Task instructions: Output only the lines below from the one containing "serveCommand w s = exec i s := by" to the one containing "t) : hostAdvanced s t := by", exactly as written, both ends kept.

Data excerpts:
-- ==== Sys2Proof/Laws/Step.lean ====
section
/-! SUPPORT. What one request can do, said once: the inversion lemmas of `step`, `serve` and `exec`. -/

namespace Sys2Proof.Machine

/-- A step that answers a next state served a request. -/
theorem step_next {s t : State} (h : step s = .next t) : ∃ r, s.nextRequest = some r ∧ serve r s = .next t := by
  unfold step at h
  split at h
  · exact ⟨_, ‹_›, h⟩
  · cases h

/-- A step serves the request that stands next. -/
theorem step_of_nextRequest {s : State} {r : Request} (h : s.nextRequest = some r) : step s = serve r s := by
  unfold step
  rw [h]

/-- A command word that decodes is executed. -/
theorem serveCommand_of_decode {w : CommandWord} {i : Instr} (h : decode w = .ok i) (s : State) :
    serveCommand w s = exec i s := by
  unfold serveCommand
  rw [h]

/-- Every command's state after it: new registers and a response, the host's list kept, the index moved on by one. -/
theorem exec_next_form (i : Instr) (s : State) :
    ∃ al cf rs, exec i s = .next (State.finish rs { s with al := al, cf := cf }) := by
  cases i <;> exact ⟨_, _, _, rfl⟩

/-- What AL can be after a request that is served. -/
inductive AlChange (l : AddressLatch) : AddressLatch → Prop where
  | kept : AlChange l l
  | written (d : Byte) : AlChange l (l.writeByte d)
  | incremented (step : Byte) : AlChange l (l.increment step)
  | latchReset : AlChange l l.resetLatch
  | restored (b0 b1 : Byte) (w : Bool) (h : b0 &&& 0xC0 = 0) : AlChange l { hi := b0, lo := b1, w := w }

theorem exec_alChange {i : Instr} {s t : State} (h : exec i s = .next t) : AlChange s.al t.al := by
  cases i with
  | alWrite d => cases h; exact .written d
  | alInc step => cases h; exact .incremented step
  | alResetLatch => cases h; exact .latchReset
  | _ => cases h; exact .kept

/-- The host's side after a command. -/
theorem exec_hostAdvanced {i : Instr} {s t : State} (h : exec i s = .next t) : hostAdvanced s t := by
  obtain ⟨al, cf, rs, h'⟩ := exec_next_form i s
  cases h.symm.trans h'
  exact ⟨rfl, rfl⟩

theorem notSelected_next {s t : State} (h : notSelected s = .next t) :
    t.al = s.al ∧ t.cf = s.cf ∧ t.responses = [] ∧ hostAdvanced s t := by
  cases h
  exact ⟨rfl, rfl, rfl, rfl, rfl⟩

/-- A platform event is a latch reset, or leaves the registers alone. -/
theorem platformEvent_next {e : PlatformEvent} {s t : State} (h : platformEvent e s = .next t) :
    t.al = (if Config.latchResetTrigger e then s.al.resetLatch else s.al) ∧ t.cf = s.cf ∧ t.responses = [] ∧
      hostAdvanced s t := by
  unfold platformEvent at h
  split at h
  · cases h
    exact ⟨(if_pos ‹_›).symm, rfl, rfl, rfl, rfl⟩
  · obtain ⟨ha, hrest⟩ := notSelected_next h
    exact ⟨ha.trans (if_neg ‹_›).symm, hrest⟩

theorem dataPortAccess_next {s t : State} (h : dataPortAccess s = .next t) :
    t.al = s.al.increment s.cf.vramAddrIncrement ∧ t.cf = s.cf ∧
      t.responses = [.address s.al.address, .step s.cf.vramAddrIncrement] ∧ hostAdvanced s t := by
  cases h
  exact ⟨rfl, rfl, rfl, rfl, rfl⟩

theorem restoreAl_next {b0 b1 b2 : Byte} {s t : State} (h : restoreAl b0 b1 b2 s = .next t) :
    b0 &&& 0xC0 = 0 ∧ ∃ w, latchOfByte b2 = some w ∧ t.al = { hi := b0, lo := b1, w := w } ∧ t.cf = s.cf ∧
      t.responses = [] ∧ hostAdvanced s t := by
  unfold restoreAl at h
  split at h
  · cases h
  · rename_i hb
    split at h
    · rename_i w hw
      cases h
      exact ⟨by simpa using hb, w, hw, rfl, rfl, rfl, rfl, rfl⟩
    · cases h

/-- A request that is served changes AL in one of five ways and leaves the host's list alone. -/
theorem serve_next {r : Request} {s t : State} (h : serve r s = .next t) :
    AlChange s.al t.al ∧ hostAdvanced s t := by
  have exec' : ∀ {i : Instr}, exec i s = .next t → AlChange s.al t.al ∧ hostAdvanced s t := fun he =>
    ⟨exec_alChange he, exec_hostAdvanced he⟩
  have event : ∀ {e : PlatformEvent}, platformEvent e s = .next t → AlChange s.al t.al ∧ hostAdvanced s t := fun he => by
    obtain ⟨ha, -, -, hh⟩ := platformEvent_next he
    refine ⟨?_, hh⟩
    rw [ha]
    split
    · exact .latchReset
    · exact .kept
  have data : dataPortAccess s = .next t → AlChange s.al t.al ∧ hostAdvanced s t := fun hd => by
    obtain ⟨ha, -, -, hh⟩ := dataPortAccess_next hd
    exact ⟨ha ▸ .incremented _, hh⟩
  cases r with
  | command w =>
    simp only [serve, serveCommand] at h
    split at h
    · exact exec' h
    · cases h
  | cpu c =>
    cases c with
    | read a =>
      simp only [serve, busAccess, busRead] at h
      split at h
      · cases h
      · cases h
      · exact data h
      · exact event h
    | write a d =>
      simp only [serve, busAccess, busWrite] at h
      split at h
      · exact exec' (i := .alWrite d) h
      · exact exec' (i := .cfUpdate d) h
      · exact data h
      · exact event h
    | wide rw a => cases h
  | event e => exact event h
  | snapshotAl => cases h; exact ⟨.kept, rfl, rfl⟩
  | snapshotCf => cases h; exact ⟨.kept, rfl, rfl⟩
  | restoreAl b0 b1 b2 =>
    obtain ⟨hb, w, -, ha, -, -, hh⟩ := restoreAl_next h
    exact ⟨ha ▸ .restored b0 b1 w hb, hh⟩
  | restoreCf b0 => cases h; exact ⟨.kept, rfl, rfl⟩

/-- The data port is neither of the two fixed ports. -/
theorem dataPort_ne : dataPort ≠ portAddr ∧ dataPort ≠ portCtrl := by
  have h := Config.dataPortIndex.isLt
  constructor <;>
  · intro he
    have := congrArg BitVec.toNat he
    unfold dataPort at this
    rw [BitVec.toNat_ofNat] at this
    first
    | change _ = 0x2006 at this
    | change _ = 0x2000 at this
    split at this
    · omega
    · split at this <;> omega

/-- The data port decodes to the data port. -/
theorem portDecode_dataPort : portDecode dataPort = .dataPort := by
  simp [portDecode, dataPort_ne.1, dataPort_ne.2]

/-- Every request routed to the data port is served as the one sequence. -/
theorem serve_of_isDataPortAccess {r : Request} (h : isDataPortAccess r) (s : State) : serve r s = dataPortAccess s := by
  cases r with
  | cpu c =>
    cases c with
    | read a =>
      have h : portDecode a = .dataPort := h
      simp only [serve, busAccess, busRead, h]
    | write a d =>
      have h : portDecode a = .dataPort := h
      simp only [serve, busAccess, busWrite, h]
    | wide _ _ => cases h
  | _ => cases h

/-! ### Runs -/

/-- The request at the head of what is left of the list is the next one, and the rest follows it. -/
theorem nextRequest_of_drop {s : State} {r : Request} {rs : List Request} (h : s.program.drop s.pc = r :: rs) :
    s.nextRequest = some r ∧ s.program.drop (s.pc + 1) = rs := by
  constructor
  · exact List.head?_drop.symm.trans (congrArg List.head? h)
  · exact List.tail_drop.symm.trans (congrArg List.tail h)

/-- A run whose first step is taken goes on from there. -/
theorem run_succ_of_step {n : Nat} {s t : State} (h : step s = .next t) :
    Host.Core.run Sys2Proof.core (n + 1) s = Host.Core.run Sys2Proof.core n t := by
  have h : Sys2Proof.core.step s = .next t := h
  simp only [Host.Core.run]
  rw [h]

end Sys2Proof.Machine
end

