/-- Data-port accesses that stand next are each one increment by the step in effect, which none of them changes. -/
theorem run_dataPortAccesses (rs rest : List Request) (s : State) (hrs : ∀ r ∈ rs, isDataPortAccess r)
    (h : s.program.drop s.pc = rs ++ rest) :
    ∃ t : State, Host.Core.run Sys2Proof.core rs.length s = .next t ∧
      t.al = (AddressLatch.increment s.cf.vramAddrIncrement)^[rs.length] s.al ∧ t.cf = s.cf ∧
      t.pc = s.pc + rs.length := by
  induction rs generalizing s with
  | nil => exact ⟨s, rfl, rfl, rfl, rfl⟩
  | cons r rs ih =>
    obtain ⟨hr, hrs⟩ := List.forall_mem_cons.mp hrs
    obtain ⟨hnext, hrest⟩ := nextRequest_of_drop h
    obtain ⟨t, hrun, hal, hcf, hpc⟩ :=
      ih (State.finish _ { s with al := s.al.increment s.cf.vramAddrIncrement }) hrs hrest
    refine ⟨t, (run_succ_of_step (step_of_isDataPortAccess hnext hr)).trans hrun, hal, hcf, ?_⟩
    rw [hpc, State.finish_pc, List.length_cons, Nat.add_right_comm, Nat.add_assoc]

/-- Settles O35: the run is as many increments by one step, and those add up modulo 2^14. -/
theorem dataPortStreamAdvancesTheAddress : Obligations.DataPortStreamAdvancesTheAddress := by
  intro rs rest s hs hrs h
  obtain ⟨t, hrun, hal, hcf, hpc⟩ := run_dataPortAccesses rs rest s hrs h
  have hstep : s.cf.vramAddrIncrement.toNat = if s.cf.ctrl.getLsbD 2 then 32 else 1 := by
    rw [ControlFlags.vramAddrIncrement_eq_ite]
    split <;> rfl
  refine ⟨t, hrun, ?_, ?_, hcf, hpc⟩
  · rw [hal, AddressLatch.address_iterate_increment_toNat _ _ hs, hstep]
  · rw [hal, AddressLatch.iterate_increment_w]

end Sys2Proof.Machine
end

section
/-! PROOFS. Which command words are refused, and why (30_encoding.md R40, R41), and the rows of the operation map (R37). -/

namespace Sys2Proof

/-! ### The fields of a word as numbers -/

theorem opField_toNat (w : CommandWord) : (opField w).toNat = w.toNat / 256 := by
  have hw := w.isLt
  unfold opField
  rw [BitVec.extractLsb'_toNat, Nat.shiftRight_eq_div_pow]
  omega

theorem operandField_toNat (w : CommandWord) : (operandField w).toNat = w.toNat % 256 := by
  unfold operandField
  rw [BitVec.extractLsb'_toNat, Nat.shiftRight_zero]

/-! ### The clauses of R40 -/

theorem decode_of_reservedOp {w : CommandWord} (h : (opField w).toNat ∈ reservedOps) :
    decode w = .error .reservedOp := by
  unfold decode
  dsimp only
  split
  case h_8 => rfl
  all_goals
    rw [‹(opField w).toNat = _›] at h
    exact absurd h (by decide)

theorem decodeNoOperand_of_ne {x : Byte} (hx : x ≠ 0) (i : Instr) :
    decodeNoOperand x i = .error .operandNotZero := if_neg hx

theorem decode_of_operandNotZero {w : CommandWord} (hop : (opField w).toNat ∈ [0x3, 0x4, 0x9])
    (hx : operandField w ≠ 0) : decode w = .error .operandNotZero := by
  simp only [List.mem_cons, List.not_mem_nil, or_false] at hop
  rcases hop with hop | hop | hop <;> simp only [decode, hop, decodeNoOperand_of_ne hx]

theorem decodeIsSet_of_large {x : Byte} (hx : x.toNat / 8 ≠ 0) : decodeIsSet x = .error .flagIndexTooLarge := by
  unfold decodeIsSet
  split
  case h_9 => rfl
  all_goals omega

theorem decode_of_flagIndexTooLarge {w : CommandWord} (hop : (opField w).toNat = 0xA)
    (hx : (operandField w).toNat / 8 ≠ 0) : decode w = .error .flagIndexTooLarge := by
  simp only [decode, hop, decodeIsSet_of_large hx]

/-! ### The words no clause holds of -/

theorem decode_ok_of_operandOp {w : CommandWord} (hop : (opField w).toNat ∈ [0x1, 0x2, 0x8]) :
    ∃ i, decode w = .ok i := by
  simp only [List.mem_cons, List.not_mem_nil, or_false] at hop
  rcases hop with hop | hop | hop <;> simp [decode, hop]

theorem decode_ok_of_operandZero {w : CommandWord} (hop : (opField w).toNat ∈ [0x3, 0x4, 0x9])
    (hx : operandField w = 0) : ∃ i, decode w = .ok i := by
  simp only [List.mem_cons, List.not_mem_nil, or_false] at hop
  rcases hop with hop | hop | hop <;> simp [decode, hop, hx, decodeNoOperand]

theorem decodeIsSet_ok_of_small {x : Byte} (hx : x.toNat / 8 = 0) : ∃ i, decodeIsSet x = .ok i := by
  have hlt : x.toNat < 8 := by omega
  unfold decodeIsSet
  interval_cases x.toNat <;> exact ⟨_, rfl⟩

theorem decode_ok_of_flagIndex {w : CommandWord} (hop : (opField w).toNat = 0xA)
    (hx : (operandField w).toNat / 8 = 0) : ∃ i, decode w = .ok i := by
  simp only [decode, hop, decodeIsSet_ok_of_small hx]

/-! ### The rows of the operation map -/

/-- The word of every command lies in the command's row. -/
theorem row_matches_encode (i : Instr) : i.row.matches (encode i) = true := by
  cases i with
  | alWrite d => exact Laws.RowMatch.alWrite d
  | alInc s => exact Laws.RowMatch.alInc s
  | alResetLatch => exact Laws.RowMatch.alResetLatch
  | alGetAddr => exact Laws.RowMatch.alGetAddr
  | cfUpdate d => exact Laws.RowMatch.cfUpdate d
  | cfVramInc => exact Laws.RowMatch.cfVramInc
  | cfIsSetNametable1 => exact Laws.RowMatch.cfIsSetNametable1
  | cfIsSetNametable2 => exact Laws.RowMatch.cfIsSetNametable2
  | cfIsSetVramAddIncrement => exact Laws.RowMatch.cfIsSetVramAddIncrement
  | cfIsSetSpritePatternAddr => exact Laws.RowMatch.cfIsSetSpritePatternAddr
  | cfIsSetBackgroundPatternAddr => exact Laws.RowMatch.cfIsSetBackgroundPatternAddr
  | cfIsSetSpriteSize => exact Laws.RowMatch.cfIsSetSpriteSize
  | cfIsSetMasterSlaveSelect => exact Laws.RowMatch.cfIsSetMasterSlaveSelect
  | cfIsSetGenerateNmi => exact Laws.RowMatch.cfIsSetGenerateNmi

Task response:
    serveCommand w s = exec i s := by
  unfold serveCommand
  rw [h]

/-- Every command's state after it: new registers and a response, the host's list kept, the index moved on by one. -/
theorem exec_next_form (i : Instr) (s : State) :
    ∃ al cf rs, exec i s = .next (State.finish rs { s with al := al, cf := cf }) := by
  cases i <;> exact ⟨_, _, _, rfl⟩

/-- What AL can be after a request that is served. -/
inductive AlChange (l : AddressLatch) : AddressLatch → Prop where
  | kept : AlChange l l
  | written (d : Byte) : AlChange l (l.writeByte d)
  | incremented (step : Byte) : AlChange l (l.increment step)
  | latchReset : AlChange l l.resetLatch
  | restored (b0 b1 : Byte) (w : Bool) (h : b0 &&& 0xC0 = 0) : AlChange l { hi := b0, lo := b1, w := w }

theorem exec_alChange {i : Instr} {s t : State} (h : exec i s = .next t) : AlChange s.al t.al := by
  cases i with
  | alWrite d => cases h; exact .written d
  | alInc step => cases h; exact .incremented step
  | alResetLatch => cases h; exact .latchReset
  | _ => cases h; exact .kept

/-- The host's side after a command. -/
theorem exec_hostAdvanced {i : Instr} {s t : State} (h : exec i s = .next t) : hostAdvanced s t := by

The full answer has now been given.